Principal Components Analysis (PCA) is a method of dimension reduction that decomposes a \(p \times p\) covariance or correlation matrix into a new set of \(p\) “orthogonal” (uncorrelated to one another) dimensions.
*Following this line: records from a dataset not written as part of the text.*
-- ==== Sys2Proof/Laws/State.lean ====
section
/-!
SUPPORT. One lemma per field per update of the state: replacing a record of one table leaves every other field; reading the
replaced record gives it back, and another record is unchanged.
-/
namespace Sys2Proof.Machine

@[simp] theorem State.setGang_now (s : State) (g : Gang) : (s.setGang g).now = s.now := rfl
@[simp] theorem State.setGang_agenda (s : State) (g : Gang) : (s.setGang g).agenda = s.agenda := rfl
@[simp] theorem State.setGang_cur (s : State) (g : Gang) : (s.setGang g).cur = s.cur := rfl
@[simp] theorem State.setGang_nextUid (s : State) (g : Gang) : (s.setGang g).nextUid = s.nextUid := rfl
@[simp] theorem State.setGang_nextOp (s : State) (g : Gang) : (s.setGang g).nextOp = s.nextOp := rfl
@[simp] theorem State.setGang_mem (s : State) (g : Gang) : (s.setGang g).mem = s.mem := rfl
@[simp] theorem State.setGang_oldLines (s : State) (g : Gang) : (s.setGang g).oldLines = s.oldLines := rfl
@[simp] theorem State.setGang_bad (s : State) (g : Gang) : (s.setGang g).bad = s.bad := rfl
@[simp] theorem State.setGang_hostCopy (s : State) (g : Gang) : (s.setGang g).hostCopy = s.hostCopy := rfl
@[simp] theorem State.setGang_mapped (s : State) (g : Gang) : (s.setGang g).mapped = s.mapped := rfl
@[simp] theorem State.setGang_blocks (s : State) (g : Gang) : (s.setGang g).blocks = s.blocks := rfl
@[simp] theorem State.setGang_clusters (s : State) (g : Gang) : (s.setGang g).clusters = s.clusters := rfl
@[simp] theorem State.setGang_grids (s : State) (g : Gang) : (s.setGang g).grids = s.grids := rfl
@[simp] theorem State.setGang_roots (s : State) (g : Gang) : (s.setGang g).roots = s.roots := rfl
@[simp] theorem State.setGang_cores (s : State) (g : Gang) : (s.setGang g).cores = s.cores := rfl
@[simp] theorem State.setGang_proofs (s : State) (g : Gang) : (s.setGang g).proofs = s.proofs := rfl
@[simp] theorem State.setGang_tlb (s : State) (g : Gang) : (s.setGang g).tlb = s.tlb := rfl
@[simp] theorem State.setGang_ats (s : State) (g : Gang) : (s.setGang g).ats = s.ats := rfl
@[simp] theorem State.setGang_pri (s : State) (g : Gang) : (s.setGang g).pri = s.pri := rfl
@[simp] theorem State.setGang_queues (s : State) (g : Gang) : (s.setGang g).queues = s.queues := rfl
@[simp] theorem State.setGang_host (s : State) (g : Gang) : (s.setGang g).host = s.host := rfl
@[simp] theorem State.setGang_flash (s : State) (g : Gang) : (s.setGang g).flash = s.flash := rfl
@[simp] theorem State.setGang_domain (s : State) (g : Gang) : (s.setGang g).domain = s.domain := rfl
@[simp] theorem State.setGang_lanes (s : State) (g : Gang) : (s.setGang g).lanes = s.lanes := rfl
@[simp] theorem State.setGang_dbgDomains (s : State) (g : Gang) : (s.setGang g).dbgDomains = s.dbgDomains := rfl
These dimensions sequentially capture as much of the variance in the data as possible.

In the simple example where we have 3 measured variables, and this can be illustrated in the 3D scatterplot as in Figure 1, PCA provides us with new dimensions that capture the variability in the data (these are represented by the coloured axes in the plot).

Figure 1: 3 measured variables and the new set of dimensions obtained via PCA

When we do PCA, we get out two key things about our new dimensions:

  1. magnitude: how much variability is captured by the new dimension
  2. direction: how the new dimension relates to the original measured variables

Strictly speaking, PCA is not really an “explanatory” tool. It simply combines variables to preserve variance. This means we are less interested in the directions of the dimensions, and mainly focussed on how much variance they capture.
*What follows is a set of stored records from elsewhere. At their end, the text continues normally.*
theorem Coding.rqputs (f : FmtRQ) : Coding.Statement (.rqputs f) := by
  have h := decRQ_encRQ 0x004 f
  refine Coding.word _ .request (encRQ 0x004 f) rfl rfl ?_
  show decRequest (encRQ 0x004 f) = _
  unfold decRequest
  rw [h.2]
  exact congrArg (Except.map Instr.rqputs) h.1

theorem Coding.rqred (f : FmtRQ) : Coding.Statement (.rqred f) := by
  have h := decRQ_encRQ 0x005 f
  refine Coding.word _ .request (encRQ 0x005 f) rfl rfl ?_
  show decRequest (encRQ 0x005 f) = _
  unfold decRequest
  rw [h.2]
  exact congrArg (Except.map Instr.rqred) h.1

theorem Coding.rqlist (f : FmtRQ) : Coding.Statement (.rqlist f) := by
  have h := decRQ_encRQ 0x006 f
  refine Coding.word _ .request (encRQ 0x006 f) rfl rfl ?_
  show decRequest (encRQ 0x006 f) = _
  unfold decRequest
  rw [h.2]
  exact congrArg (Except.map Instr.rqlist) h.1

theorem Coding.rqswap (f : FmtRQ) : Coding.Statement (.rqswap f) := by
  have h := decRQ_encRQ 0x007 f
  refine Coding.word _ .request (encRQ 0x007 f) rfl rfl ?_
  show decRequest (encRQ 0x007 f) = _
  unfold decRequest
  rw [h.2]
  exact congrArg (Except.map Instr.rqswap) h.1

theorem Coding.pktld (f : FmtQ) : Coding.Statement (.pktld f) := by
  have h := decQ_encQ 0x000 f
  refine Coding.word _ .compositor (encQ 0x000 f) rfl rfl ?_
  show decCompositor (encQ 0x000 f) = _
  unfold decCompositor
  rw [h.2]
  exact congrArg (Except.map Instr.pktld) h.1

theorem Coding.pktdone (f : FmtQ) : Coding.Statement (.pktdone f) := by
  have h := decQ_encQ 0x001 f
  refine Coding.word _ .compositor (encQ 0x001 f) rfl rfl ?_
  show decCompositor (encQ 0x001 f) = _
  unfold decCompositor
  rw [h.2]
  exact congrArg (Except.map Instr.pktdone) h.1

theorem Coding.sigrmw (f : FmtQ) : Coding.Statement (.sigrmw f) := by
  have h := decQ_encQ 0x002 f
  refine Coding.word _ .compositor (encQ 0x002 f) rfl rfl ?_
  show decCompositor (encQ 0x002 f) = _
  unfold decCompositor
  rw [h.2]
  exact congrArg (Except.map Instr.sigrmw) h.1

theorem Coding.qsave (f : FmtQ) : Coding.Statement (.qsave f) := by
  have h := decQ_encQ 0x003 f
  refine Coding.word _ .compositor (encQ 0x003 f) rfl rfl ?_
  show decCompositor (encQ 0x003 f) = _
  unfold decCompositor
  rw [h.2]
  exact congrArg (Except.map Instr.qsave) h.1

theorem Coding.qload (f : FmtQ) : Coding.Statement (.qload f) := by
  have h := decQ_encQ 0x004 f
  refine Coding.word _ .compositor (encQ 0x004 f) rfl rfl ?_
  show decCompositor (encQ 0x004 f) = _
  unfold decCompositor
  rw [h.2]
  exact congrArg (Except.map Instr.qload) h.1

theorem Coding.dispatch (f : FmtQ) : Coding.Statement (.dispatch f) := by
  have h := decQ_encQ 0x005 f
  refine Coding.word _ .compositor (encQ 0x005 f) rfl rfl ?_
  show decCompositor (encQ 0x005 f) = _
  unfold decCompositor
  rw [h.2]
  exact congrArg (Except.map Instr.dispatch) h.1

theorem Coding.pendscan (f : FmtQ) : Coding.Statement (.pendscan f) := by
  have h := decQ_encQ 0x006 f
  refine Coding.word _ .compositor (encQ 0x006 f) rfl rfl ?_
  show decCompositor (encQ 0x006 f) = _
  unfold decCompositor
  rw [h.2]
  exact congrArg (Except.map Instr.pendscan) h.1

theorem Coding.qarm (f : FmtQ) : Coding.Statement (.qarm f) := by
  have h := decQ_encQ 0x007 f
  refine Coding.word _ .compositor (encQ 0x007 f) rfl rfl ?_
  show decCompositor (encQ 0x007 f) = _
  unfold decCompositor
  rw [h.2]
  exact congrArg (Except.map Instr.qarm) h.1

theorem Coding.dbgrd (f : FmtQ) : Coding.Statement (.dbgrd f) := by
  have h := decQ_encQ 0x000 f
  refine Coding.word _ .debug (encQ 0x000 f) rfl rfl ?_
  show decDebug (encQ 0x000 f) = _
  unfold decDebug
  rw [h.2]
  exact congrArg (Except.map Instr.dbgrd) h.1

theorem Coding.dbgwr (f : FmtQ) : Coding.Statement (.dbgwr f) := by
  have h := decQ_encQ 0x001 f
  refine Coding.word _ .debug (encQ 0x001 f) rfl rfl ?_
  show decDebug (encQ 0x001 f) = _
  unfold decDebug
  rw [h.2]
  exact congrArg (Except.map Instr.dbgwr) h.1

theorem Coding.dstep (f : FmtQ) : Coding.Statement (.dstep f) := by
  have h := decQ_encQ 0x002 f
  refine Coding.word _ .debug (encQ 0x002 f) rfl rfl ?_
  show decDebug (encQ 0x002 f) = _
  unfold decDebug
  rw [h.2]
  exact congrArg (Except.map Instr.dstep) h.1

theorem Coding.dresume (f : FmtQ) : Coding.Statement (.dresume f) := by
  have h := decQ_encQ 0x003 f
  refine Coding.word _ .debug (encQ 0x003 f) rfl rfl ?_
  show decDebug (encQ 0x003 f) = _
  unfold decDebug
  rw [h.2]
  exact congrArg (Except.map Instr.dresume) h.1

theorem Coding.dreturn (f : FmtQ) : Coding.Statement (.dreturn f) := by
  have h := decQ_encQ 0x004 f
  refine Coding.word _ .debug (encQ 0x004 f) rfl rfl ?_
  show decDebug (encQ 0x004 f) = _
  unfold decDebug
  rw [h.2]
  exact congrArg (Except.map Instr.dreturn) h.1

theorem Coding.wpset (f : FmtQ) : Coding.Statement (.wpset f) := by
  have h := decQ_encQ 0x005 f
  refine Coding.word _ .debug (encQ 0x005 f) rfl rfl ?_
  show decDebug (encQ 0x005 f) = _
  unfold decDebug
  rw [h.2]
  exact congrArg (Except.map Instr.wpset) h.1

theorem Coding.trctl (f : FmtQ) : Coding.Statement (.trctl f) := by
  have h := decQ_encQ 0x006 f
  refine Coding.word _ .debug (encQ 0x006 f) rfl rfl ?_
  show decDebug (encQ 0x006 f) = _
  unfold decDebug
  rw [h.2]
  exact congrArg (Except.map Instr.trctl) h.1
What we then do is simply decide how many of these new dimensions we want to keep (and therefore, how much variance in the data we are willing to sacrifice).

Behind the scenes, this is achieved using “eigen decomposition” which is a fairly complex calculation performed on the correlation matrix.1

The main thing to takeaway from this is that for each of these new dimensions we get two things (“eigenvalues” and “eigenvectors”) that are essentially:

  1. magnitude (“eigenvalues”): how long the new dimension is
  2. direction (“eigenvectors”): how the new dimension relates to the original dimensions.
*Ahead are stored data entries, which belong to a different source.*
/-- One key of an instruction: where its value stands in the word. -/
structure KeyField where
  key : String
  lo : Nat
  width : Nat
  kind : FieldKind
deriving DecidableEq, Repr, Inhabited

/-- Names that stand for 0, 1, 2 and so on; a suffix is the name in lower case. -/
def counted (l : List String) : List (String × Nat) := l.zipIdx

def lowerAscii (s : String) : String := String.ofList (s.toList.map Char.toLower)
def upperAscii (s : String) : String := String.ofList (s.toList.map Char.toUpper)

/-- A named field of one suffix. -/
def nameds (names : List (String × Nat)) (dflt : Option Nat := none) : FieldKind :=
  .named names [⟨names.map (fun x => (lowerAscii x.1, x.2)), dflt⟩]

/-- A field of one bit that a suffix sets; verbose text writes 0 or 1. -/
def flagKind (sfx : String) : FieldKind := .named [("0", 0), ("1", 1)] [⟨[(sfx, 1)], some 0⟩]

def rndKind : FieldKind := nameds (counted ["RNE", "RTZ", "RDN", "RUP"]) (some 0)
def gangKind : FieldKind := .named [("cur", 0), ("all", 1)] [⟨[("all", 1)], some 0⟩]
def condKind : FieldKind := .named [("Z", 0), ("NZ", 1)] [⟨[("z", 0)], some 1⟩]
def scopeKind : FieldKind := nameds (counted ["BLOCK", "CLUSTER", "DEVICE", "DOMAIN"]) (some 2)
def lvlNames : List (String × Nat) := counted ["GANG", "BLOCK", "CLUSTER", "DEVICE", "DOMAIN"]

/-- LVL of `mark` and `abort`: the suffix names the galley (R167). -/
def lvlGalley : FieldKind := .named lvlNames [⟨[("block", 1), ("cluster", 2)], some 0⟩]
/-- LVL of the commits: the suffix names the target (R167); `commit` alone has `.domain`. -/
def lvlCommit : FieldKind := .named lvlNames [⟨[("cluster", 1), ("device", 2), ("domain", 3)], some 0⟩]
/-- LVL of `commitc`, and of a barrier form with `.c` (R167, R182). -/
def lvlTarget : FieldKind := .named lvlNames [⟨[("cluster", 1), ("device", 2)], some 0⟩]
/-- LVL of a barrier form that takes no commit: no suffix (R182). -/
def lvlNone : FieldKind := .named lvlNames [⟨[], some 0⟩]

/-- The keys of a format in the order verbose text writes them. A SEL key is replaced by the row's own (R77). -/
def AsmFmt.layout : AsmFmt → List KeyField
  | .a3 => [⟨"TYPE", 10, 4, .ty⟩, ⟨"RND", 8, 2, rndKind⟩, ⟨"SAT", 7, 1, flagKind "sat"⟩, ⟨"MASK", 2, 5, .mask⟩,
      ⟨"GANG", 1, 1, gangKind⟩, ⟨"KEEP", 0, 1, flagKind "keep"⟩, ⟨"DST", 44, 10, .opd⟩, ⟨"A", 34, 10, .opd⟩,
      ⟨"B", 24, 10, .opd⟩, ⟨"C", 14, 10, .opd⟩]
  | .f2 => [⟨"TYPE", 10, 4, .ty⟩, ⟨"RND", 8, 2, rndKind⟩, ⟨"SAT", 7, 1, flagKind "sat"⟩, ⟨"MASK", 2, 5, .mask⟩,
      ⟨"GANG", 1, 1, gangKind⟩, ⟨"KEEP", 0, 1, flagKind "keep"⟩, ⟨"DST", 44, 10, .opd⟩, ⟨"A", 34, 10, .opd⟩,
      ⟨"B", 24, 10, .opd⟩]
  | .a2 => [⟨"TYPE", 10, 4, .ty⟩, ⟨"SAT", 7, 1, flagKind "sat"⟩, ⟨"MASK", 2, 5, .mask⟩, ⟨"GANG", 1, 1, gangKind⟩,
      ⟨"DST", 44, 10, .opd⟩, ⟨"A", 34, 10, .opd⟩, ⟨"B", 24, 10, .opd⟩]
  | .a2s => [⟨"TYPE", 10, 4, .ty⟩, ⟨"SEL", 18, 6, .opd⟩, ⟨"SAT", 7, 1, flagKind "sat"⟩, ⟨"MASK", 2, 5, .mask⟩,
      ⟨"GANG", 1, 1, gangKind⟩, ⟨"DST", 44, 10, .opd⟩, ⟨"A", 34, 10, .opd⟩, ⟨"B", 24, 10, .opd⟩]
  | .a3s => [⟨"TYPE", 10, 4, .ty⟩, ⟨"SEL", 6, 4, .opd⟩, ⟨"MASK", 1, 5, .mask⟩, ⟨"GANG", 0, 1, gangKind⟩,
      ⟨"DST", 44, 10, .opd⟩, ⟨"A", 34, 10, .opd⟩, ⟨"B", 24, 10, .opd⟩, ⟨"C", 14, 10, .opd⟩]
  | .cv => [⟨"DTYPE", 19, 5, .cty⟩, ⟨"STYPE", 14, 5, .cty⟩, ⟨"RND", 8, 2, rndKind⟩, ⟨"SAT", 7, 1, flagKind "sat"⟩,
      ⟨"MASK", 2, 5, .mask⟩, ⟨"GANG", 1, 1, gangKind⟩, ⟨"DST", 44, 10, .opd⟩, ⟨"A", 34, 10, .opd⟩, ⟨"B", 24, 10, .opd⟩]
  | .s => [⟨"TYPE", 10, 4, .ty⟩, ⟨"SEL", 4, 6, .opd⟩, ⟨"DST", 44, 10, .opd⟩, ⟨"A", 34, 10, .opd⟩, ⟨"B", 24, 10, .opd⟩,
      ⟨"C", 14, 10, .opd⟩]
  | .i => [⟨"TYPE", 32, 4, .ty⟩, ⟨"MASK", 39, 5, .mask⟩, ⟨"GANG", 38, 1, gangKind⟩, ⟨"DST", 44, 10, .opd⟩,
      ⟨"IMM", 0, 32, .imm⟩]
  | .b => [⟨"COND", 26, 3, condKind⟩, ⟨"MASK", 29, 5, .mask⟩, ⟨"A", 34, 10, .opd⟩, ⟨"TARGET", 0, 24, .target⟩]
  | .bl => [⟨"DST", 44, 10, .opd⟩, ⟨"TARGET", 0, 24, .target⟩]
  | .k => [⟨"GANG", 32, 1, gangKind⟩, ⟨"A", 34, 10, .opd⟩, ⟨"IMM", 0, 32, .imm⟩]
  | .m => [⟨"TYPE", 22, 4, .ty⟩, ⟨"MASK", 17, 5, .mask⟩, ⟨"GANG", 16, 1, gangKind⟩, ⟨"DST", 44, 10, .opd⟩,
      ⟨"BASE", 35, 9, .base⟩, ⟨"VOFF", 26, 9, .voff⟩, ⟨"IMM", 0, 16, .off⟩]
  | .ma => [⟨"TYPE", 12, 4, .ty⟩, ⟨"SEL", 8, 4, .opd⟩, ⟨"SCOPE", 6, 2, scopeKind⟩, ⟨"MASK", 1, 5, .mask⟩,
      ⟨"DST", 44, 10, .opd⟩, ⟨"BASE", 35, 9, .base⟩, ⟨"VOFF", 26, 9, .voff⟩, ⟨"B", 16, 10, .opd⟩]
  | .y => [⟨"SEL", 18, 6, .opd⟩, ⟨"LVL", 15, 3, lvlCommit⟩, ⟨"DST", 44, 10, .opd⟩, ⟨"A", 34, 10, .opd⟩,
      ⟨"B", 24, 10, .opd⟩]
  | .mx => [⟨"SAT", 3, 1, flagKind "sat"⟩, ⟨"REUSE", 2, 1, flagKind "reuse"⟩, ⟨"DST", 44, 10, .opd⟩, ⟨"A", 34, 10, .opd⟩,
      ⟨"B", 24, 10, .opd⟩, ⟨"C", 14, 10, .opd⟩, ⟨"E", 4, 10, .opd⟩]
  | .rq => [⟨"SEL", 8, 6, .opd⟩, ⟨"REL", 1, 1, flagKind "rel"⟩, ⟨"BAR", 2, 6, .rqBar⟩, ⟨"DST", 44, 10, .opd⟩,
      ⟨"A", 34, 10, .opd⟩, ⟨"B", 24, 10, .opd⟩, ⟨"C", 14, 10, .opd⟩]
  | .q => [⟨"SEL", 8, 6, .opd⟩, ⟨"DST", 44, 10, .opd⟩, ⟨"A", 34, 10, .opd⟩, ⟨"B", 24, 10, .opd⟩, ⟨"C", 14, 10, .opd⟩]

/-! ## Instructions -/

/-- A positional operand of a compact form: the key it becomes; one that is optional may be left out. `MEM` stands for a
memory operand (R25). -/
structure Slot where
  key : String
  opt : Bool := false
deriving DecidableEq, Repr, Inhabited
Some of the maths behind it

A correlation matrix is a square matrix (i.e. same number of columns as rows), and it is symmetric on the diagonals. Furthermore, the diagonal values themselves are all 1 (the correlation of a variable with itself is 1).

So we might see a correlation matrix (lets call it \(\mathbf{R}\)) that looks like this:

\[ \begin{equation*} \mathbf{R} = \begin{bmatrix} 1.00, 0.72, 0.63, 0.54, 0.45, 0.36 \\ 0.72, 1.00, 0.56, 0.48, 0.40, 0.32 \\ 0.63, 0.56, 1.00, 0.42, 0.35, 0.28 \\ 0.54, 0.48, 0.42, 1.00, 0.30, 0.24 \\ 0.45, 0.40, 0.35, 0.30, 1.00, 0.20 \\ 0.36, 0.32, 0.28, 0.24, 0.20, 1.00 \\ \end{bmatrix} \end{equation*} \]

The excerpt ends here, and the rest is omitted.